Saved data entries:
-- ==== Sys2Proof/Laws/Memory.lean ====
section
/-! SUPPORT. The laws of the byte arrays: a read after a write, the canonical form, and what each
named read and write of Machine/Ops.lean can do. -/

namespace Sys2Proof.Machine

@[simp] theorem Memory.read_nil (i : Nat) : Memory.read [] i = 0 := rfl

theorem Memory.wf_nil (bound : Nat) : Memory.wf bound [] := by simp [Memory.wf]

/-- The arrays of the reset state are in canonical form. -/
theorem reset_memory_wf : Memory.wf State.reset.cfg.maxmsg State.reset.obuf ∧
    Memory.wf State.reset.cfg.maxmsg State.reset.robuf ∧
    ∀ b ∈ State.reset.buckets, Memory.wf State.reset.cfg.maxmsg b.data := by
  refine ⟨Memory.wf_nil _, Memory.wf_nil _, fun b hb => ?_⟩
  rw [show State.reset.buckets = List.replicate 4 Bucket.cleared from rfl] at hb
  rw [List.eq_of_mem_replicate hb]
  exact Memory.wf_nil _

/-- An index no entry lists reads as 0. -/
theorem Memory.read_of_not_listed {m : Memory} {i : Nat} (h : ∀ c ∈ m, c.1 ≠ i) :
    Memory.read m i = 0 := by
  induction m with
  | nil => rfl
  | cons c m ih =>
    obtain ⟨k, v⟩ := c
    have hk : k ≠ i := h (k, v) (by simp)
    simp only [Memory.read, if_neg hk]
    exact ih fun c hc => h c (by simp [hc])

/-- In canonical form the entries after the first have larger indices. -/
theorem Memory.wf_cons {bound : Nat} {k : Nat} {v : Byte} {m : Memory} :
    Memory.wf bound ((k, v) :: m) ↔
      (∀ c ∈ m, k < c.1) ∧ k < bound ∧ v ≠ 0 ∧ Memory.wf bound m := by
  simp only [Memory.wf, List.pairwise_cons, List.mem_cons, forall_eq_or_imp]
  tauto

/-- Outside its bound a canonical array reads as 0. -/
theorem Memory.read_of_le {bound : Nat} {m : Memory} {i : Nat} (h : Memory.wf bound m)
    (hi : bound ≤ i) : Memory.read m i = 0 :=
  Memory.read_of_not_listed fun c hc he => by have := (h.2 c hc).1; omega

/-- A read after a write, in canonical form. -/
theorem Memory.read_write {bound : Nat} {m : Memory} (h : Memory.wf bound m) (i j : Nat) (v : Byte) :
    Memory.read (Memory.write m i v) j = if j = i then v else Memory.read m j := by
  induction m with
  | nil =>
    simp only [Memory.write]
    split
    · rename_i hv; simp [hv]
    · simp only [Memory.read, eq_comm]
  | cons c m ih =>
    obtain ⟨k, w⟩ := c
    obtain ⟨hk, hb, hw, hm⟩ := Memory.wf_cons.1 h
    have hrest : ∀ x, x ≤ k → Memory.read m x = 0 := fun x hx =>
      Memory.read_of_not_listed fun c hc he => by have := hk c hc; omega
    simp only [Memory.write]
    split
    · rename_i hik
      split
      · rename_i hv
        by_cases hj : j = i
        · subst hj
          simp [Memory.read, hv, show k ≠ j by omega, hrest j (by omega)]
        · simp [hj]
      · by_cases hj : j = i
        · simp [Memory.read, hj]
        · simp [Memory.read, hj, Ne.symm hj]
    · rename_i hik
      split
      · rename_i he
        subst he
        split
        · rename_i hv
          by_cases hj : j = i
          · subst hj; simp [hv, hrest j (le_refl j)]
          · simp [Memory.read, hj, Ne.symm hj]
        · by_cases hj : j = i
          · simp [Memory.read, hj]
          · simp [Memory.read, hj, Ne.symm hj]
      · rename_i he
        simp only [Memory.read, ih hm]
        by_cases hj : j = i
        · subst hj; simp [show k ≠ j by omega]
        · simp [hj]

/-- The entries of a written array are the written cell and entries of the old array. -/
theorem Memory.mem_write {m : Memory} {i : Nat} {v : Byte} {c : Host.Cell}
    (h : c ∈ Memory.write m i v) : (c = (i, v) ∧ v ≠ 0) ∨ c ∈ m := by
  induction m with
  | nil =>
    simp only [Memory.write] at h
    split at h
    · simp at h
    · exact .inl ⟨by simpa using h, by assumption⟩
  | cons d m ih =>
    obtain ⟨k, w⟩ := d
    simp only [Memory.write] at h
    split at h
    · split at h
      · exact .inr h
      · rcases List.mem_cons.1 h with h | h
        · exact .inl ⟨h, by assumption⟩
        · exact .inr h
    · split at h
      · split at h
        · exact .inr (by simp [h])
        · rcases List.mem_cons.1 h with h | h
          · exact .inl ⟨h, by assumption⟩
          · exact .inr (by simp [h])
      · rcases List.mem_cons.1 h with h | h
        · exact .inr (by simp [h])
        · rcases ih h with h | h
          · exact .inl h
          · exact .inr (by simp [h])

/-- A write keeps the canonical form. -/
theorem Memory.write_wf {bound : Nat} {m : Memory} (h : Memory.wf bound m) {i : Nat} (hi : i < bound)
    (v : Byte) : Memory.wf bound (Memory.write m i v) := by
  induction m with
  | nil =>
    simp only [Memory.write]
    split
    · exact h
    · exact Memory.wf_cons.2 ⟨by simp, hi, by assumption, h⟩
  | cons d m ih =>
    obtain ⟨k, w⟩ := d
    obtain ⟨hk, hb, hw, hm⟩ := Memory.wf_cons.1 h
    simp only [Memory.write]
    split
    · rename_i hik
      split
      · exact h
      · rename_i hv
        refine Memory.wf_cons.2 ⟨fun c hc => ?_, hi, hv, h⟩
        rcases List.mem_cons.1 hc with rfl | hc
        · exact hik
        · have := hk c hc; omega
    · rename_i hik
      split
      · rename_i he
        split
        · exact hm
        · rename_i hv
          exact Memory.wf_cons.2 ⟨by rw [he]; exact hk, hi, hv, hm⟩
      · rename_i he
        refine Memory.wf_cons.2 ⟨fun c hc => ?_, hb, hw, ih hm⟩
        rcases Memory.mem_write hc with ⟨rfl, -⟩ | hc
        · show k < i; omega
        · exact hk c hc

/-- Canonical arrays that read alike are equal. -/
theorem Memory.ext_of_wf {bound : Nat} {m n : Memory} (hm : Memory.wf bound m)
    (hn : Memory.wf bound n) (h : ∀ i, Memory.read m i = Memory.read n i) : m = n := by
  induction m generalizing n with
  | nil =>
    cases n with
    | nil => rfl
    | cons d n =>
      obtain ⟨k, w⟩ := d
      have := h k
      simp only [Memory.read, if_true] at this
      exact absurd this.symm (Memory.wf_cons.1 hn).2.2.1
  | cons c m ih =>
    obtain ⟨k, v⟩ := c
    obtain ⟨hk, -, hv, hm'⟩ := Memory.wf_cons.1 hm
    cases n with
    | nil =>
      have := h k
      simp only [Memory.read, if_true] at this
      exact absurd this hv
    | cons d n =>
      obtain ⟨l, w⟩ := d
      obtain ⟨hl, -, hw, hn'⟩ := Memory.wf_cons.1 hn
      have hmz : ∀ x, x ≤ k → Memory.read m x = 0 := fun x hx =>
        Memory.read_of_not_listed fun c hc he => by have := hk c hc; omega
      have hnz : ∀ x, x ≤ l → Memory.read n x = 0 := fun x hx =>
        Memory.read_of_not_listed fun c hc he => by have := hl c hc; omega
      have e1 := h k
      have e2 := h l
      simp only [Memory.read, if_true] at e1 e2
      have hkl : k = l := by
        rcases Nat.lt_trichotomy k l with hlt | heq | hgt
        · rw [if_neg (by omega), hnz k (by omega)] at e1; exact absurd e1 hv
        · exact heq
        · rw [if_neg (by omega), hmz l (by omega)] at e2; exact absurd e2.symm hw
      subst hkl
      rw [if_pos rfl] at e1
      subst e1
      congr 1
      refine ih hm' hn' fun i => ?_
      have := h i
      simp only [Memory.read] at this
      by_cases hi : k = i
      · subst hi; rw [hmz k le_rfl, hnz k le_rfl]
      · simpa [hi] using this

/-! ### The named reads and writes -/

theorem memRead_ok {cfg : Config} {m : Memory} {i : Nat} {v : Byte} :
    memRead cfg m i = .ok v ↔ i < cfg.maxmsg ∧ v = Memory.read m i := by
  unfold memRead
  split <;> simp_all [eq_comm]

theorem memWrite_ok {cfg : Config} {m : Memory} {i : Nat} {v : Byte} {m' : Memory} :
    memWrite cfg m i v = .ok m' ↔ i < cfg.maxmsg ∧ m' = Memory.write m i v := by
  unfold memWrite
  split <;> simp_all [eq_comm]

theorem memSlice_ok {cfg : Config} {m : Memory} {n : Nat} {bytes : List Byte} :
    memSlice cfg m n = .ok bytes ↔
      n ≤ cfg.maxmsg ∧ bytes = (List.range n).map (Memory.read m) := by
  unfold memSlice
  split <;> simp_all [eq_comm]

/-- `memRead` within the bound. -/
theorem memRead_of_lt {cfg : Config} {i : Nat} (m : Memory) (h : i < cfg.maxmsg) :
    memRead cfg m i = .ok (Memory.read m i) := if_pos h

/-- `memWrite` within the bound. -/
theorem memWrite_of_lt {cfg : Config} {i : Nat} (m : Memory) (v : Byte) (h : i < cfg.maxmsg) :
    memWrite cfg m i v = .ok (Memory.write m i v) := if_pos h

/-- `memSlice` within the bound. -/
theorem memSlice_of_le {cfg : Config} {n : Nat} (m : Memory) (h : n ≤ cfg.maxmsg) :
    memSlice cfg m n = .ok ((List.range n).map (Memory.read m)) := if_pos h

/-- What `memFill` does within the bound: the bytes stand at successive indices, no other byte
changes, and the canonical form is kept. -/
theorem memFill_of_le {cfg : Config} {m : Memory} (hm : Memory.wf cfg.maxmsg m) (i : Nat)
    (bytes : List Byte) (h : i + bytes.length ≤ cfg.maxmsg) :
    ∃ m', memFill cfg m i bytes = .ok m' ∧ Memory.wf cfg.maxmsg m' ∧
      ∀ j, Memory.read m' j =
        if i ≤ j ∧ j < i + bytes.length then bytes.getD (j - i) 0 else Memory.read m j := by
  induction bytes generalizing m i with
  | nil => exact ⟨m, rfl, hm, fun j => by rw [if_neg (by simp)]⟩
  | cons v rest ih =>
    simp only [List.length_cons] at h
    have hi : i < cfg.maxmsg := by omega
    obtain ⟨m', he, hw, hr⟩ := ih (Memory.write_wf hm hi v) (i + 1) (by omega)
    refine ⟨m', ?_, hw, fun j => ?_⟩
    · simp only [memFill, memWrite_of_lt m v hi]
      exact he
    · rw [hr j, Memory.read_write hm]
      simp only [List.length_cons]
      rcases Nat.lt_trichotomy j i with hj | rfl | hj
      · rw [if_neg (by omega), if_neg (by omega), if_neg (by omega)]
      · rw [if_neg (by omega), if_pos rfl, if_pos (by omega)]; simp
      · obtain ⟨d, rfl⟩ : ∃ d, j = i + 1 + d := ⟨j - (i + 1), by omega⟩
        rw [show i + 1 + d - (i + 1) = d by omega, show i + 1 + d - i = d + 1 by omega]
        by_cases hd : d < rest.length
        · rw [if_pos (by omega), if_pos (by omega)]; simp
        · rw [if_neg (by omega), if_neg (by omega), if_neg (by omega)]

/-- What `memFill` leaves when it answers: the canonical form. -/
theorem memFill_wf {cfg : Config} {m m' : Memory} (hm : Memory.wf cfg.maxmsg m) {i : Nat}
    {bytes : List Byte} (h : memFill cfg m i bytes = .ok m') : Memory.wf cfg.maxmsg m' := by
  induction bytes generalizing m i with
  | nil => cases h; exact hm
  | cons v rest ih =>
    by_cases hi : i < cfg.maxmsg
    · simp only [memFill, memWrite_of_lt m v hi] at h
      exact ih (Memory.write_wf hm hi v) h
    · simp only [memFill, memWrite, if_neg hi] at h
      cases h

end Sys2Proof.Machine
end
---
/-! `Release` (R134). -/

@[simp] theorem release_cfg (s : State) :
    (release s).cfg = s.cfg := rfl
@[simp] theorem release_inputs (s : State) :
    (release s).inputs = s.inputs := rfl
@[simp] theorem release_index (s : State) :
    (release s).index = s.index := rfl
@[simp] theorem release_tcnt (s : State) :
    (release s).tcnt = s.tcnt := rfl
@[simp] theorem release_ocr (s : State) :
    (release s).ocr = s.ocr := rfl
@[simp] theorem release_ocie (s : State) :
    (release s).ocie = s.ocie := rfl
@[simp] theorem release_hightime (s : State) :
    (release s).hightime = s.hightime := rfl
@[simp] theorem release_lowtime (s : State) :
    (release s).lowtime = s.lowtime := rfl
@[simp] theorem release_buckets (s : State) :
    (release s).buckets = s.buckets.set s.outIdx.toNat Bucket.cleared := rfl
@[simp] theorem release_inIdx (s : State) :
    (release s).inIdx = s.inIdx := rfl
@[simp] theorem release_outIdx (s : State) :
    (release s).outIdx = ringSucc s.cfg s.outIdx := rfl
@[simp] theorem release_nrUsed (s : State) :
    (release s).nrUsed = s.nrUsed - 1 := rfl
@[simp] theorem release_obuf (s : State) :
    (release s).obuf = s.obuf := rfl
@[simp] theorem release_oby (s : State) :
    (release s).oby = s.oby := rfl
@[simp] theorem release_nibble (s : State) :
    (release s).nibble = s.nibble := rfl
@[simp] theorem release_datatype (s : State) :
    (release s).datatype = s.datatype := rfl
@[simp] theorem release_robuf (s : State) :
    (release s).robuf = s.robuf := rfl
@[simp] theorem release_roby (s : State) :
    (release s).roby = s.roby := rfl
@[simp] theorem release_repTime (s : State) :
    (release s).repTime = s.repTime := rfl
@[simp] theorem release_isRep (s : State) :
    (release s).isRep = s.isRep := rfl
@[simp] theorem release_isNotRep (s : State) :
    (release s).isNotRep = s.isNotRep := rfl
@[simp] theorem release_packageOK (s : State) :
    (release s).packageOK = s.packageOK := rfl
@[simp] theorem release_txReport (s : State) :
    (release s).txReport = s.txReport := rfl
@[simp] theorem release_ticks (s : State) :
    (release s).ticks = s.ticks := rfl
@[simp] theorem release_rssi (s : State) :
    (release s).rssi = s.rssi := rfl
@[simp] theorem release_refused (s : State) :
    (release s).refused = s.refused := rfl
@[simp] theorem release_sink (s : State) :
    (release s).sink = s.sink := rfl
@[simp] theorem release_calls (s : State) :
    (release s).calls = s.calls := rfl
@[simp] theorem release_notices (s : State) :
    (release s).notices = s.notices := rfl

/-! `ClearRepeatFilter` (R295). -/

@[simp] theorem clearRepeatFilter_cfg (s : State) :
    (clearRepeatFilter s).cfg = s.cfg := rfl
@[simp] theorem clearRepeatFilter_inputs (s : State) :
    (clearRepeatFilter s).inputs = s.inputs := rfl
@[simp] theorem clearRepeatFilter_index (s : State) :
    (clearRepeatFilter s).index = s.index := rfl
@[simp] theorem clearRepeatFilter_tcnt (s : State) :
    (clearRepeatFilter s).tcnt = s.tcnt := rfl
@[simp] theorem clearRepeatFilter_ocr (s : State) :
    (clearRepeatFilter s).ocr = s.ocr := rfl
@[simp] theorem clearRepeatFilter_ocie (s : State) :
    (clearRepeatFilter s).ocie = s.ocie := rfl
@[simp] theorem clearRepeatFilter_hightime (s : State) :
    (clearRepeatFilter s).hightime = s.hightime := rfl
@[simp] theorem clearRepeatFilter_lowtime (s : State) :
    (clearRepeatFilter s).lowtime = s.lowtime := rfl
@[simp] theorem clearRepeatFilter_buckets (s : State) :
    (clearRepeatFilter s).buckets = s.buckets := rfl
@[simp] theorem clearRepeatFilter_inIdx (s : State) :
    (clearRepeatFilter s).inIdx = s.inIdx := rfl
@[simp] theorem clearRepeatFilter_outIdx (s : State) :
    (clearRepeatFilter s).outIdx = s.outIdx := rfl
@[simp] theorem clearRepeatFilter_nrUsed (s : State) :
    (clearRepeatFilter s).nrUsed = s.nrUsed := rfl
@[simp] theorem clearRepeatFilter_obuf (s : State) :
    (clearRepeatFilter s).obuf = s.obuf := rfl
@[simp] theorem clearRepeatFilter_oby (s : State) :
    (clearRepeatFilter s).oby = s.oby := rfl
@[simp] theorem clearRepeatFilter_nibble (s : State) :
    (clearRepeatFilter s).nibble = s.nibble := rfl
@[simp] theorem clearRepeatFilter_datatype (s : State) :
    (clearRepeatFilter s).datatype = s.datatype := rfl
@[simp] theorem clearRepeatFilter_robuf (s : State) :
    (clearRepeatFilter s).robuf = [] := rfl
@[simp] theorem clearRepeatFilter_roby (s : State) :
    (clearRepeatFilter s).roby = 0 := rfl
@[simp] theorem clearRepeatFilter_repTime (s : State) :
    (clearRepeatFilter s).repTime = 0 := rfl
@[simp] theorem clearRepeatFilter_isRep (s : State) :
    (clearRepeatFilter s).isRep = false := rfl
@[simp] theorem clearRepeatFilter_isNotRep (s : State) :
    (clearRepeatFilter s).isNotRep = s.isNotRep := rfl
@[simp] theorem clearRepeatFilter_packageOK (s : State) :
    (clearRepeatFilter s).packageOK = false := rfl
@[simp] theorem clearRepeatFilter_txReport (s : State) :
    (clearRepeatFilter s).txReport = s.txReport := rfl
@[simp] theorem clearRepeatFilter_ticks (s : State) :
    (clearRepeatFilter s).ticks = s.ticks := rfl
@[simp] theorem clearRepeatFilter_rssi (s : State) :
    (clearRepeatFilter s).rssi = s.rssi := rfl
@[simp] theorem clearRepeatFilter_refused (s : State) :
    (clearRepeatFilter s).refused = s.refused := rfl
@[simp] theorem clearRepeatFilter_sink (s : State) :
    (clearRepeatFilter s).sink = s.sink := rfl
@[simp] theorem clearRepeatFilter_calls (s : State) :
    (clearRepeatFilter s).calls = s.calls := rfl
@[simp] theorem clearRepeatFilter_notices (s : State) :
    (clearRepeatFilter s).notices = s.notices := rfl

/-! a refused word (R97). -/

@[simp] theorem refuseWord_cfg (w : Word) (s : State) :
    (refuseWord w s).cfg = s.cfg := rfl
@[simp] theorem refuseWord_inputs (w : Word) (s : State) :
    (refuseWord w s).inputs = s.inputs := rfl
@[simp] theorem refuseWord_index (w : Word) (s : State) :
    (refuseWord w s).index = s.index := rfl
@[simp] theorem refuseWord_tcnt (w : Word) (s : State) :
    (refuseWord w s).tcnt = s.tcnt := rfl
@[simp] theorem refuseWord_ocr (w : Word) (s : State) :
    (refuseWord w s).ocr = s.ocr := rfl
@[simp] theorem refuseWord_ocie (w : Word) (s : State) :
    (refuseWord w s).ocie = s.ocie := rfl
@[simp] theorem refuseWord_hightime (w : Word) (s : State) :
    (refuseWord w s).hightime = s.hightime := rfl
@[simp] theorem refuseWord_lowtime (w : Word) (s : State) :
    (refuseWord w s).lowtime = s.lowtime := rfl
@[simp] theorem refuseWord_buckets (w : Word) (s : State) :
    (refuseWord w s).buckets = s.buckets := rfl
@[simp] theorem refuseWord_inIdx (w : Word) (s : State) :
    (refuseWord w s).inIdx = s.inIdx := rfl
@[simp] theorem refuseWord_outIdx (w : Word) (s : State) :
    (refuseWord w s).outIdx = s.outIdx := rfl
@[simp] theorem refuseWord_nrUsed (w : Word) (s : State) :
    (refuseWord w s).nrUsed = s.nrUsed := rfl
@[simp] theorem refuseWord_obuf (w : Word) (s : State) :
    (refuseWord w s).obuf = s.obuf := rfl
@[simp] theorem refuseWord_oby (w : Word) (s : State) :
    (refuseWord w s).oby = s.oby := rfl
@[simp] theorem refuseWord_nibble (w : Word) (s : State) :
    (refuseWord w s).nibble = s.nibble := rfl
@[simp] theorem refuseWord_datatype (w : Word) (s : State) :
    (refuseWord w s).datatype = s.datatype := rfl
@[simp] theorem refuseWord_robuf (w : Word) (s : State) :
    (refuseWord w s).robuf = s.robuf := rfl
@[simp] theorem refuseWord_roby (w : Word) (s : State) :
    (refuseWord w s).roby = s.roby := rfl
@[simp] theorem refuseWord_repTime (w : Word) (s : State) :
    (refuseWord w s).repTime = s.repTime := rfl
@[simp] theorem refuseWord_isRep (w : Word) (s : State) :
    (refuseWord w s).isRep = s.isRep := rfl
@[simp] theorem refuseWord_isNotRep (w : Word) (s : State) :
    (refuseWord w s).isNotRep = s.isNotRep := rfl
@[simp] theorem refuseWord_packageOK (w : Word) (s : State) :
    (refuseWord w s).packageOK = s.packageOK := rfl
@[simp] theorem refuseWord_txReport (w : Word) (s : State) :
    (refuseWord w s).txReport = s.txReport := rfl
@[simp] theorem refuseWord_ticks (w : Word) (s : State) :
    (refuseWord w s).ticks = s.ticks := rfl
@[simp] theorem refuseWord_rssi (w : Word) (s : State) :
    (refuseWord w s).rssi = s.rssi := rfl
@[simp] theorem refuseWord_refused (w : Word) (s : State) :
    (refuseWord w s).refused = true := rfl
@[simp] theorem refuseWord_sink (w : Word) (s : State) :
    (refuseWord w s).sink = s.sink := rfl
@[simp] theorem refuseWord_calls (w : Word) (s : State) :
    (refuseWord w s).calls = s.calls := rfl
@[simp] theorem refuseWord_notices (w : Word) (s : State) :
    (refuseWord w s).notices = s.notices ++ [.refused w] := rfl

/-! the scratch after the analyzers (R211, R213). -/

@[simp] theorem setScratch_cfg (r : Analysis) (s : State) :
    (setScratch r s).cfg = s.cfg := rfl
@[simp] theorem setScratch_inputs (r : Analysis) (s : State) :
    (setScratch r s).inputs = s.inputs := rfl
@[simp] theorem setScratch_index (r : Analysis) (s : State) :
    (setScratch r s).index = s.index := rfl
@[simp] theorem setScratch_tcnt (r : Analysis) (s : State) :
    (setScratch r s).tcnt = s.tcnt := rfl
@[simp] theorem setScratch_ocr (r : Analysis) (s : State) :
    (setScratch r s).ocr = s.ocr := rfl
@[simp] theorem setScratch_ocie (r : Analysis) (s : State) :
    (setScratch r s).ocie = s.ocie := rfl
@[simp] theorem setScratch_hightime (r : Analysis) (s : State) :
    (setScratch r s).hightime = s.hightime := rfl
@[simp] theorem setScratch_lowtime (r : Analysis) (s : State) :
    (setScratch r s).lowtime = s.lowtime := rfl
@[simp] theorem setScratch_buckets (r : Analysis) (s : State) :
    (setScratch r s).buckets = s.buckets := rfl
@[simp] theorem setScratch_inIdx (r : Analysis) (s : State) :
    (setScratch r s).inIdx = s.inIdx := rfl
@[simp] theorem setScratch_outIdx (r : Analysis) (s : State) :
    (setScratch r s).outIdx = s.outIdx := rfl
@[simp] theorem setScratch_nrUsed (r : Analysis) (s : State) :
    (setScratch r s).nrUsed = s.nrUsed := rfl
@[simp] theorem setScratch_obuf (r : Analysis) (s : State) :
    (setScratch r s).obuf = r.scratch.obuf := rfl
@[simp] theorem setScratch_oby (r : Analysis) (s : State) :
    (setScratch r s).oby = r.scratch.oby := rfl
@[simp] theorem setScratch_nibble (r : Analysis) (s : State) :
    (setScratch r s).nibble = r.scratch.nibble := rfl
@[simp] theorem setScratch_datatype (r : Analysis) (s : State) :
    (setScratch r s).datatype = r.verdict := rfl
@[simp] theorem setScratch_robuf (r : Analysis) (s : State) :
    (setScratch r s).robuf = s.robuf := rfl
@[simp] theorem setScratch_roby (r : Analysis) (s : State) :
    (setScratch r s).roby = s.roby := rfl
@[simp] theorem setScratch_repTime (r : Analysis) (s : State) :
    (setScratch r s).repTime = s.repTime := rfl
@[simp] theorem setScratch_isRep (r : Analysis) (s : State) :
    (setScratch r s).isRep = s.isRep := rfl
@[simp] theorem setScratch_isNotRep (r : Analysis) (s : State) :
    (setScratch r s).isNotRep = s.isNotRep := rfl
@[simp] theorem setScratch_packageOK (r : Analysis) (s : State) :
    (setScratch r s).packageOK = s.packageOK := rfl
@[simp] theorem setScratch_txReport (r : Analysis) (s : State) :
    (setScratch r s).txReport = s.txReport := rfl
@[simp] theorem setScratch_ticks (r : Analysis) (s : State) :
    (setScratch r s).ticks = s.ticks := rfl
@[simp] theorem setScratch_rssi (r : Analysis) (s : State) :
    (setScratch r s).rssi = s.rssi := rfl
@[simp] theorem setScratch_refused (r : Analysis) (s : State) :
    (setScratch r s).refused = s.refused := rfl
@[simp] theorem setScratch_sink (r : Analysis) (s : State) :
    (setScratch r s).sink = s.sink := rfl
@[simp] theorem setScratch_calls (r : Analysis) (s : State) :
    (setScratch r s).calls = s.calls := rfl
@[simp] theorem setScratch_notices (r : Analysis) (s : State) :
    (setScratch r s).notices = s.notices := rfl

▸ **REQUIRED WORK**: Your task for the entries above: copy exactly the span starting with the line with "namespace Sys2Proof.Machine" and going on through the line with "exact ih fun c hc => h c (by simp [hc])", both lines included, and nothing else.

▸ **ANSWER TO THIS EXERCISE**:
namespace Sys2Proof.Machine

@[simp] theorem Memory.read_nil (i : Nat) : Memory.read [] i = 0 := rfl

theorem Memory.wf_nil (bound : Nat) : Memory.wf bound [] := by simp [Memory.wf]

/-- The arrays of the reset state are in canonical form. -/
theorem reset_memory_wf : Memory.wf State.reset.cfg.maxmsg State.reset.obuf ∧
    Memory.wf State.reset.cfg.maxmsg State.reset.robuf ∧
    ∀ b ∈ State.reset.buckets, Memory.wf State.reset.cfg.maxmsg b.data := by
  refine ⟨Memory.wf_nil _, Memory.wf_nil _, fun b hb => ?_⟩
  rw [show State.reset.buckets = List.replicate 4 Bucket.cleared from rfl] at hb
  rw [List.eq_of_mem_replicate hb]
  exact Memory.wf_nil _

/-- An index no entry lists reads as 0. -/
theorem Memory.read_of_not_listed {m : Memory} {i : Nat} (h : ∀ c ∈ m, c.1 ≠ i) :
    Memory.read m i = 0 := by
  induction m with
  | nil => rfl
  | cons c m ih =>
    obtain ⟨k, v⟩ := c
    have hk : k ≠ i := h (k, v) (by simp)
    simp only [Memory.read, if_neg hk]
    exact ih fun c hc => h c (by simp [hc])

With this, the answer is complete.